In deze zaak heeft de Rechtbank Alkmaar op 7 juni 2012 uitspraak gedaan in een geschil tussen Konig Nuovo B.V. en de Raad van bestuur van het Uitvoeringsinstituut werknemersverzekeringen. De rechtbank beoordeelt of de eiseres, Konig Nuovo B.V., terecht is beboet met een verhaalsanctie van € 12.284,10 wegens het niet verrichten van re-integratie-inspanningen voor de werknemer [naam pvr] in de periode van 28 september 2009 tot 1 februari 2010. De rechtbank concludeert dat eiseres niet voldoende heeft gedaan om de re-integratie van [naam pvr] te bevorderen, ondanks dat de bedrijfsarts aangaf dat er mogelijkheden waren voor werkhervatting. De rechtbank wijst erop dat de bedrijfsarts op 11 september 2009 meldde dat [naam pvr] in staat was om drie keer drie uur per week te werken, maar dat eiseres desondanks geen re-integratie-inspanningen heeft verricht. De rechtbank stelt vast dat de time-out die door de bedrijfsarts werd voorgesteld, niet rechtvaardigde dat eiseres afzag van haar re-integratieverplichtingen.

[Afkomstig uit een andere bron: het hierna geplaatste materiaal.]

-- ==== Sys2Proof/Tests/Slice0.lean ====
section
/-! SUPPORT. Tests: small checks with results from the spec, and for every statement with hypotheses a state and operands that meet
them. -/

namespace Sys2Proof.Tests

open Sys2Proof Sys2Proof.Machine

set_option Elab.async false

/-! ### Helpers -/

/-- Core 0, partition 0, stream 0. -/
def l0 : Loc := { core := 0, part := 0, stream := 0 }

/-- A running context of tenant 1 with 4 KiB of stage memory and some registers. -/
def c0 : Ctx := { newCtx 1 1 7 none 0x1000#48 0 0x1000 with g := [(1, 5#64), (2, 3#64), (4, 1#64), (5, 2#64), (6, 0x3F800000#64), (8, 0x40000000#64)] }

/-- The state after reset with that context. -/
def s0 : State := State.reset.setCtx 0 0 c0

/-- An instruction word from (lowest bit, value) fields. -/
def word (fs : List (Nat × Nat)) : IWord := BitVec.ofNat 128 (fs.foldl (fun w f => w + f.2 * 2 ^ f.1) 0)

/-- A control instruction with d = 3, a = 1, b = 2. -/
def cpw (op : Nat) (fs : List (Nat × Nat)) : IWord := word ([(0, op), (8, 4)] ++ fs)

/-- What `CpReady` asks, as a check. -/
def ctlOk (s : State) (l : Loc) (w : IWord) (op : Nat) (c : Ctx) : Bool :=
  decide (s.ctx l.core l.part = some c) && mayIssue c l.stream && itsTurn s l c && decide (Iw.engine w = 4) && decide (Iw.opcode w = op) &&
  issueOk (s.coreP l.core) l.stream w && (!Iw.waitEn w || c.waitOk (Iw.waitCtr w) (Iw.wval w))

theorem cpReady_of {s : State} {l : Loc} {w : IWord} {op : Nat} {c : Ctx} (h : ctlOk s l w op c = true) : CpReady s l w op c := by
  simp only [ctlOk, Bool.and_eq_true, decide_eq_true_eq, Bool.or_eq_true, Bool.not_eq_true'] at h
  obtain ⟨⟨⟨⟨⟨⟨h1, h2⟩, h3⟩, h4⟩, h5⟩, h6⟩, h7⟩ := h
  exact ⟨h1, h2, h3, h4, h5, h6, fun e => h7.resolve_left (by simp [e])⟩

/-- The state that an outcome goes on in. -/
def after : Result → State
  | .next t => t
  | _ => State.reset

/-- Does an outcome go on in a state that passes a check. -/
def nextIs (r : Result) (f : State → Bool) : Bool := match r with | .next t => f t | _ => false

/-- `s0` with a translation table of tenant 1 that maps its first GiB to HBM at 1 GiB. -/
def sT : State :=
  (((s0.setRegN (Reg.TNT_ROOTL 1) 0x200000).writeBytes 0x200000 (leBytes 8 0x201001)).writeBytes 0x201000 (leBytes 8 0x40000003))

/-- `sT` with a word at the context's program counter. -/
def sW (w : IWord) : State := sT.writeBytes 0x40001000 (leBytes 16 w.toNat)

/-- A context with a word at the head of the share of stream 0 on an engine. -/
def cQ (eng : Nat) (w : IWord) : Ctx := c0.setQueue 0 eng [{ word := w, pc := 0x1000#48 }]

Bovendien heeft eiseres geen gebruik gemaakt van de mogelijkheid om de Raad van bestuur te verzoeken om te participeren in het re-integratietraject. De rechtbank oordeelt dat de verhaalsanctie terecht is opgelegd, omdat eiseres zonder deugdelijke grond heeft afgezien van re-integratie-inspanningen. Het beroep van eiseres wordt ongegrond verklaard.

Uitspraak

RECHTBANK AMSTERDAM
Sector bestuursrecht
zaaknummer: AWB 11/729
uitspraak van de meervoudige kamer van 7 juni 2012 in de zaak tussen
Konig Nuovo B.V., te Amsterdam, eiseres
(gemachtigde: mr. K. Molenaar),
en
de Raad van bestuur van het Uitvoeringsinstituut werknemersverzekeringen (districtskantoor Amsterdam), verweerder
(gemachtigde: mr. J.H.J. van Gastel).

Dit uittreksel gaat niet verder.